Through our work and education we have experience in handling large amounts of machine generated data. One group member has experience using a machine data processing tool called Splunk which we ended up using in this project. We saw this as an opportunity to apply our programming and data wrangling knowledge to something which was new to us, which was user experience analysis.
What it does
The solution that we built provides a way to scrape Amazon pages for large amounts of customer review data and hands the user relevant UX data that can be searched and correlated in various manners. Although the demo only currently scrapes data from Amazon, other sources can be easily added on by adding new aggregator modules.
How we built it
We built the project in 2 parts:
- The data collection tool was written in python and is currently able to scrape customer review data from Amazon. The scraper takes the URL of a product listing and is able to bring back thousands of customer reviews which are forwarded to the Splunk server.
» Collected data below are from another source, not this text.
-- ==== Sys2Proof/Machine/GeneratorOps.lean ====
section
/-! DEFINITION. What GSC does with the generator slots (spec/06, R108 to R127). -/

namespace Sys2Proof.Machine

/-! ## The slot record -/

/-- The number of a slot state (section 6.1). -/
def SlotState.number : SlotState → Nat
  | .unavailable => 0
  | .standby => 1
  | .starting => 2
  | .awaitingBus => 3
  | .synchronizing => 4
  | .closing => 5
  | .online => 6
  | .unloading => 7
  | .cooldown => 8
  | .failed => 9

/-- A duty clamped to the working Dmin to Dmax (R123). -/
def clampDuty (k : Control) (d : Int) : Nat :=
  if d < (k.common.dmin : Int) then k.common.dmin
  else if (k.common.dmax : Int) < d then k.common.dmax
  else d.toNat

/-- The duty a slot takes when it enters a state, or at the end of hold for a state it is in (R123). -/
def stateDuty (k : Control) (r : SlotRec) : SlotState → Nat
  | .online => clampDuty k r.setPoint
  | .unloading => r.duty
  | _ => 500

/-- The timer a slot starts at entry to a state; every other timer of it is removed (R114 to R122). -/
def stateTimer (e : Sensed) (k : Control) : SlotState → Timer
  | .starting => .start e.now (k.common.startTime * 1000)
  | .synchronizing => .start e.now (k.group.syncLimit * 1000)
  | .unloading => .start e.now (k.common.unloadLimit * 1000)
  | .cooldown => .start e.now (k.common.cooldownTime * 1000)
  | _ => .off

/-- Whether a slot state is one in which the demand source is NONE from entry on (R109). -/
def SlotState.endsDemand : SlotState → Bool
  | .standby | .unavailable | .failed => true
  | _ => false

/-- A slot record at entry to a state. A deferred stop stands until its close ends or the demand source does.
DESIGN CHOICE: assumption 55. -/
def SlotRec.enter (e : Sensed) (k : Control) (r : SlotRec) (state : SlotState) (cause : Cause) : SlotRec :=
  let r1 : SlotRec := if state = .online then { r with setPoint := 500 } else r
  { r1 with
    state := state
    demand := if state.endsDemand then .none else r.demand
    deferredStop := if state.endsDemand then false else r.deferredStop
    attempt := none
    duty := if k.tsq.hold then r.duty else stateDuty k r1 state
    fault := if state = .failed then some cause else r.fault
    timer := stateTimer e k state
    ramp := if state = .unloading then .startOr k.tsq.hold e.now 100 else .off
    openDemanded := false
    unloadTimedOut := false }

/-- The party of a slot. -/
def slotParty (n : Slot) : Party := .gen n
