/-- The end of OVERLAP, if the retiring breaker is observed OPEN (R101). -/
def Control.overlapDone (e : Sensed) (k : Control) (l : Bus) : Control :=
  match (k.xfer l).retiring with
  | some b => if (k.breaker b).observed = .opened then k.endTransfer e l .done else k
  | none => k

/-- The close of an open transition has started (R99); a step pending is used by it (R106). -/
def Control.arrivalStarted (k : Control) (l : Bus) : Control :=
  k.modXfer l fun x => { x with closeStarted := true, timer := .off, retry := false, stepPending := false }

/-- The close demand of a transfer's arriving breaker. -/
def Control.arrivingDemand (e : Sensed) (k : Control) (l : Bus) : Control × Answer :=
  match (k.xfer l).arriving with
  | some b => k.closeDemand e b (.transfer l)
  | none => (k, .refused .inconsistent)

/-- The effect on CLOSE_ARRIVING of the answer to its close demand (R99). -/
def Control.arrivalAnswer (e : Sensed) (k : Control) (l : Bus) : Answer → Control
  | .started => k.arrivalStarted l
  | .acknowledged => k.endTransfer e l .done
  | .claim _ => k.modXfer l fun x => { x with retry := false }
  | .attempt _ => k.endTransfer e l .supplyChanged
  | .refused r =>
    if r.keepsClaim then k.modXfer l fun x => { x with retry := true } else k.endTransfer e l .arrivingFailed

/-- Whether a transfer holds its bus's claim for its arriving breaker. -/
def arrivalClaimHeld (k : Control) (l : Bus) : Bool :=
  match (k.xfer l).arriving with
  | some b => holdsClaim k (busClaim l) b (.transfer l)
  | none => false

/-- The close demand of CLOSE_ARRIVING in open mode (R99, R106): a claim granted at once is followed by the demand
under it. -/
def Control.arrivalDemand (e : Sensed) (k : Control) (l : Bus) : Control :=
  let (k1, a) := k.arrivingDemand e l
  match a, arrivalClaimHeld k1 l with
  | .claim _, true =>
    let (k2, a2) := k1.arrivingDemand e l
    k2.arrivalAnswer e l a2
  | a, _ => k1.arrivalAnswer e l a

/-- A pending step passed to the transfer's attempt as its step permission, while that attempt is in EVALUATING
(R106). -/
def Control.passStep (k : Control) (l : Bus) (n : AttemptNo) : Control :=
  match k.attempt n with
  | some a =>
    if (k.xfer l).stepPending && a.state = .evaluating then
      (k.modXfer l fun x => { x with stepPending := false }).setAttempt n { a with stepPermission := true }
    else k
  | none => k

/-- A transfer's record and event at entry into a stage (R93); a pending step is used by it, in hold as outside it
(R106). In OVERLAP the close counts as started, acknowledged ones too (R92). DESIGN CHOICE: assumption 98. -/
def Control.takeStage (e : Sensed) (k : Control) (l : Bus) (s : Stage) : Control :=
  let k1 := k.modXfer l fun x =>
    { x with
      stage := some s
      timer := s.timer e k x
      stepPending := false
      needsGen := x.needsGen || (s = .sourceWait && x.target = some .gen)
      closeStarted := x.closeStarted || s = .overlap
      retry := false }
  let k2 := k1.record e .transferStage (.bus (busClaim l)) (k1.xfer l).origin s.number
  k2.updateRequired

/-- The demands at entry into OVERLAP (R101): the OPEN of the retiring breaker, at once. -/
def Control.overlapDemands (e : Sensed) (k : Control) (l : Bus) : Control := (k.openRetiring e l).overlapDone e l

/-- The close demand of SYNC_WAIT (R100). An acknowledgement is taken as the close's completion (R46), and another outcome
that R100 does not list ends the transfer as a refusal for any other reason does. DEDUCED: assumption 21. -/
def Control.transferSyncDemand (e : Sensed) (k : Control) (l : Bus) : Control :=
  match k.arrivingDemand e l with
  | (k1, .attempt n) =>
    (k1.modXfer l fun x => { x with attempt := some n, timer := .off, retry := false }).passStep l n
  | (k1, .refused r) =>
    if r.syncRetry then k1.modXfer l fun x => { x with retry := true } else k1.endTransfer e l .arrivingFailed
  | (k1, .acknowledged) => (k1.takeStage e l .overlap).overlapDemands e l
  | (k1, .started) | (k1, .claim _) => k1.endTransfer e l .arrivingFailed

/-- Whether the target of SOURCE_WAIT stands (R97): for GEN it is waited for. -/
def targetHealthy (k : Control) (l : Bus) : Option Target → Bool
  | some .utility => health k (ownUtility l) = .healthy
  | some .tie => health k (ownUtility (otherBus l)) = .healthy && k.tiu.supply.get (otherBus l) = .utility
  | _ => true

/-- The pre-shed of a transfer (R98). -/
def Control.transferPreShed (e : Sensed) (k : Control) (l : Bus) : Control :=
  let (k1, out) := (k.modXfer l fun x => { x with preShedDone := false }).preShed e l
  k1.modXfer l fun x => { x with preShedMask := .ofFn fun f => out.contains f }

/-- The entry demands of a stage (R94 to R101). -/
def Control.entryDemands (e : Sensed) (k : Control) (l : Bus) : Stage → Control
  | .reserve => k.reserveDemands e l
  | .openRetiring => (k.openRetiring e l).tell [.progress l]
  | .sourceWait =>
    if targetHealthy k l (k.xfer l).target then k.tell [.progress l] else k.endTransfer e l .targetLost
  | .preShed => k.transferPreShed e l
  | .syncWait => k.transferSyncDemand e l
  | .closeArriving => if (k.xfer l).mode = .openTransition then k.arrivalDemand e l else k
  | .overlap => k.overlapDemands e l
  | .pending | .deadWait => k.tell [.progress l]

/-- Entry into a stage with its entry demands (R93). -/
def Control.enterStage (e : Sensed) (k : Control) (l : Bus) (s : Stage) : Control :=
  (k.takeStage e l s).entryDemands e l s

/-! ## Transitions -/

/-- The stage that follows a stage whose condition is met, or none (R93 to R100). The passages into closed
CLOSE_ARRIVING and out of OVERLAP follow reports and stand elsewhere. OPEN_RETIRING goes by the observed state alone,
whatever operation is in flight. DESIGN CHOICE: assumption 102. -/
def nextStage (e : Sensed) (k : Control) (l : Bus) : Option Stage :=
  let x := k.xfer l
  let isOpen : Bool := x.mode = .openTransition
  match x.stage with
  | some .pending => some .reserve
  | some .reserve =>
    if reservedFor k l x.retiring && reservedFor k l x.arriving then some (if isOpen then .openRetiring else .sourceWait)
    else none
  | some .openRetiring =>
    let out : Bool := match x.retiring with
      | some b => (k.breaker b).observed = .opened
      | none => true
    if out then some .deadWait else none
  | some .deadWait =>
    if !x.timer.active && e.mlr.fresh && e.mlr.image.volt.get (busChannel l) ≤ k.common.residualThreshold then
      some .sourceWait
    else none
  | some .sourceWait =>
    if x.target = some .gen then
      if k.smn.gbAvailable && k.tsq.required ≤ capacityOnline k then some .preShed else none
    else some (if isOpen then .closeArriving else .syncWait)
  | some .preShed => if x.preShedDone then some (if isOpen then .closeArriving else .syncWait) else none
  | _ => none

/-- Take a transition that may be taken now: outside hold, or by a pending step (R105, R106). -/
def Control.advanceTransfer (e : Sensed) (k : Control) (l : Bus) : Control :=
  if !(k.xfer l).inProgress || (k.tsq.hold && !(k.xfer l).stepPending) then k
  else match nextStage e k l with
    | some s => k.enterStage e l s
    | none => k

/-! ## Creation and triggers -/

/-- The record of a transfer at its creation (R90). -/
def createdTransfer (k : Control) (l : Bus) (origin : Cause) (target : Option Target) (mode : Mode)
    (x : TransferRec) : TransferRec :=
  { x with
    inProgress := true
    origin := origin
    target := target
    mode := mode
    stage := none
    timer := .off
    supplyAtStart := k.tiu.supply.get l
    retiring := retiringFor k l (k.tiu.supply.get l)
    arriving := target.map (arrivingFor l)
    attempt := none
    closeStarted := false
    preShedMask := .ofFn fun _ => false
    stepPending := false
    result := .none
    recoverArmed := false
    needsGen := false
    retry := false
    preShedDone := false
    serial := x.serial + 1 }
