-- ==== Sys2Proof/Machine/Notices.lean ====
section
/-! DEFINITION. How a block takes up what another has told it, and how a step runs until nothing is left to take up. -/

namespace Sys2Proof.Machine

/-- A report or notice at the transfer that had reserved the breaker when it was made (R51, R59): where that transfer has
ended since, it acts on nothing, the bus's next transfer included (R102). -/
def Control.atTransfer (k : Control) (t : Option TransferMark) (f : Bus → Control → Control) : Control :=
  match t with
  | some t => if stillRuns k t then f t.bus k else k
  | none => k

/-- Whether an attempt slot still holds a port's attempt in EVALUATING on a breaker (R38): another attempt may have taken
the slot since. -/
def portEvaluates (k : Control) (b : Breaker) (p : Port) (n : AttemptNo) : Bool :=
  match k.attempt n with
  | some a => a.state = .evaluating && a.breaker = b && a.requester = .port p
  | none => false

/-- The OPERATOR_OPEN notice at its holder (R38, R59, R102). -/
def Control.operatorOpened (e : Sensed) (k : Control) (b : Breaker) (t : Option TransferMark) : Holder → Control
  | .transfer _ => k.atTransfer t fun l k => k.endTransfer e l .operatorOpen
  | .gen n => k.slotOperatorOpen e n
  | .load => match breakerBlock b with
    | some f => k.feederOperatorOpen e f
    | none => k
  | .port p (some n) => if portEvaluates k b p n then k.endAttempt e n .cancelled none none else k
  | .port p none => k.endClaims e b (.port p) .cancelled

/-- A change of observed state at LDM, GSC and, for an uncommanded change, at the transfer that had reserved the breaker
(R44, R57). -/
def Control.observedTaken (e : Sensed) (k : Control) (b : Breaker) (new : Observed) (op : Option Operation)
    (first : Bool) (t : Option TransferMark) : Control :=
  let k1 := match breakerSlot b with
    | some n => k.slotObserved e n new op first
    | none => k
  let k2 := match breakerBlock b with
    | some f => k1.feederObserved f new op
    | none => k1
  if op.isNone && !first then k2.atTransfer t fun l k => k.transferObserved e l b new else k2

/-- The report of the end of an operation at SYE, the reservation holder, GSC and LDM (R51), and the demands that wait
for such an end (R94, R115). -/
def Control.opEndedTaken (e : Sensed) (k : Control) (r : OpReport) : Control :=
  let k1 := k.syncReport e r
  let k2 := if r.byAttempt then k1 else k1.atTransfer r.transfer fun l k => k.transferOpEnded e l r
  let k3 := match breakerSlot r.breaker with
    | some n => k2.slotOpEnded e n r
    | none => k2
  let k4 := match breakerBlock r.breaker with
    | some f => k3.feederOpEnded e f r
    | none => k3
  k4.repeatReserves e

/-- A reservation released: the demands that wait for one are repeated (R94, R115). -/
def Control.releasedTaken (e : Sensed) (k : Control) (b : Breaker) : Control :=
  let k1 := k.repeatReserves e
  match breakerSlot b with
  | some n => k1.awaitReserve e n
  | none => k1

/-- A change of an out-of-service flag at GSC and LDM (R61). -/
def Control.serviceTaken (e : Sensed) (k : Control) (b : Breaker) : Control :=
  let k1 := match breakerSlot b with
    | some n => k.judgeAvailable e n .service
    | none => k
  match breakerBlock b with
  | some f => k1.feederService f
  | none => k1

/-- The close of a claim's port holder demanded by TIU (R76, R77). An acknowledgement ends neither the claim nor the
reservation. DESIGN CHOICE: assumption 65. -/
def Control.demandPortClaim (e : Sensed) (k : Control) (c : ClaimBus) : Control :=
  match (k.claim c).holder with
  | some h => if portHolderWaits k c then (k.closeDemand e h.breaker h.party).1 else k
  | none => k

/-- The grant of a claim at its party (R76). -/
def Control.grantTaken (e : Sensed) (k : Control) (c : ClaimBus) : Party → Control
  | .transfer l => k.transferGranted e l
  | .gen n => k.slotGranted e n
  | .port _ => k.demandPortClaim e c
  | _ => k

/-- The end of a claim or claim request at its party (R78). -/
def Control.claimEndTaken (e : Sensed) (k : Control) (b : Breaker) (cause : Cause) : Party → Control
  | .transfer l => k.transferClaimEnded e l b cause
  | .gen n => k.slotClaimEnded e n cause
  | _ => k

/-- The end of an attempt at its requester (R35). -/
def Control.attemptEndTaken (e : Sensed) (k : Control) (r : AttemptReport) : Control :=
  match r.requester with
  | .transfer l => k.transferAttemptEnded e l r
  | .gen n => k.slotAttemptEnded e n r
  | .port _ => k

/-- A close issued at the attempt's requester (R33). -/
def Control.issueTaken (e : Sensed) (k : Control) (n : AttemptNo) : Requester → Control
  | .transfer l => k.transferIssued e l n
  | _ => k

/-- A change of utility health at TSQ (R21, R83, R102): a utility that has become LOST ends the transfers that aim at
it. -/
def Control.healthTaken (e : Sensed) (k : Control) (u : Utility) : Control :=
  let judge (k : Control) (l : Bus) : Control :=
    if health k u = .lost && targetUtility l (k.xfer l).target = some u then k.loseTarget e l else k
  (judge (judge k .ba) .bb).triggers e

/-- A change of GB availability at TSQ (R22, R83, R84, R97, R102). -/
def Control.availabilityTaken (e : Sensed) (k : Control) : Control :=
  let judge (k : Control) (l : Bus) : Control :=
    if !k.smn.gbAvailable && (k.xfer l).target = some .gen then k.loseTarget e l else k
  let k1 := judge (judge (k.judgeGbLoss e) .ba) .bb
  k1.tell [.progress .ba, .progress .bb, .triggers]

/-- What the block a notice is for does with it. -/
def Control.handle (e : Sensed) (k : Control) : Notice → Control
  | .frameSmn => k.frameSmn e
  | .framePru => k.framePru e
  | .frameTiu => k.classOccasion e
  | .frameLdm => k.frameLdm e
  | .frameGsc => forEach Slot.all (fun n k => k.frameSlot e n) k
  | .frameTsq => k.frameTsq e
  | .stalenessSmn => k.stalenessSmn e
  | .stalenessTsq => k.stalenessTsq e
  | .stalenessLdm => k.stalenessLdm e
  | .stalenessTiu => k.classOccasion e
  | .stalenessGsc => forEach Slot.all (fun n k => k.judgeBus e n) k
  | .edgeSye c => k.syncEdge e c
  | .periodLdm c => if c = .gb then k.judgeUfStages e else k
  | .channelSmn c => k.channelSmn e c
  | .channelTiu => k.classOccasion e
  | .channelLdm c => if c = .gb then k.judgeUfStages e else k
  | .channelGsc c => k.channelGsc e c
  | .healthChanged u => k.healthTaken e u
  | .availabilityChanged => k.availabilityTaken e
  | .observed b new op first t => k.observedTaken e b new op first t
  | .opEnded r => k.opEndedTaken e r
  | .operatorOpen b h t => k.operatorOpened e b t h
  | .relabelled t cause => k.atTransfer (some t) fun l k => k.tripEnds e l cause
  | .released b => k.releasedTaken e b
  | .serviceChanged b => k.serviceTaken e b
  | .supplyChanged l old => ((k.supplyTsq e l old).tell [.planEvaluation]).supplyLdm e
  | .claimGranted c _ p => k.grantTaken e c p
  | .claimEnded _ b p cause => k.claimEndTaken e b cause p
  | .portClaimDemand c => k.demandPortClaim e c
  | .overlapExpired g => k.overlapTsq e g
  | .portFeederClose b => match breakerBlock b with
    | some f => k.feederPortClose f
    | none => k
  | .evaluation n slip _ _ => k.slotEvaluated n slip
  | .closeIssued n r => k.issueTaken e n r
  | .attemptEnded r => k.attemptEndTaken e r
  | .slotChanged => k.triggers e
  | .capacityChanged => (k.tell [.progress .ba, .progress .bb]).capacityLdm e
  | .planEvaluation => k.evaluatePlan e
  | .blockChanged => k.updateRequired.tell [.seekRestore]
  | .seekRestore => k.seekRestore e
  | .preShedEnded l =>
    if (k.ldm.preShedOpens.get l).isEmpty then (k.modXfer l fun x => { x with preShedDone := true }).tell [.progress l]
    else k
  | .triggers => k.triggers e
  | .progress l => k.advanceTransfer e l
  | .holdEnded => k.holdEnded e

/-- Notices taken up, at most `n` of them, each with all that follows from it before the next.
DESIGN CHOICE: assumption 4. -/
def Control.settle (e : Sensed) : Nat → Control → Control
  | 0, k => k
  | n + 1, k =>
    match k.notices with
    | [] => k
    | m :: rest =>
      let k1 := ({ k with notices := [] } : Control).handle e m
      Control.settle e n { k1 with notices := k1.notices ++ rest }

/-- The number of notices a step takes up at the most. No chain of effects of the manual comes near it.
DESIGN CHOICE: assumption 5. -/
def cascadeLimit : Nat := 10000

/-- The blocks at the start of a step: no trigger has created a transfer yet, and nothing told is left to take up. -/
def Control.begun (k : Control) : Control :=
  { k with tsq := { k.tsq with autoStarted := .ofFn fun _ => false }, notices := [] }

/-- The blocks after an operation and all that follows from it. DEDUCED: assumption 49. -/
def Control.run (e : Sensed) (k : Control) (f : Control → Control) : Control := (f k.begun).settle e cascadeLimit

end Sys2Proof.Machine
end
- The Splunk dashboards were then written in Splunk search language to create understandable and relevant user experience overviews based on the collected data. In addition to the dashboard overviews, data can be searched at any time to investigate further information about how customers feel.
Challenges we ran into
As it turns out, Amazon does not appreciate it when you scrape thousands of user reviews from their site as it involves many HTTP requests which adds load to their servers. As a result, Amazon started blocking our requests to their site from our script. We overcame this however, by randomizing the User-Agent portion of our HTTP request headers. This allowed our script to masquerade as different web browsers on different host systems, making our requests seem like legitimate requests coming from different sources.
Accomplishments that we're proud of
First we are proud of the fact that we were able to produce a working demo in such a short amount of time. Other than that we are proud of how fast we are able to scrape user reviews given the fact that we don't have access to an enterprise API. Using our technique we were still able to scrape ~40 reviews per second. We are also extremely proud of how we were able to present the data in Splunk with simple, but informative charts and graphs that would be useful in analyzing UX data.
What we learned
We learned loads about the ins and outs of HTTP requests and how sites like Amazon attempt to prevent bots from doing scrapes. We also got tons of practice writing regular expressions :). Most of all though, we learned about how to think about what is important to people who analyze UX data, which is not something we had thought of before. None of the group members specialize in UI or UX so this was the biggest learning opportunity for us.
What's next for The Complete Experience
We would like to expand into using more sources such as YouTube to collect UX data. We would also like to leverage professional, enterprise level APIs to gather our data rather than using clunky web scraping techniques.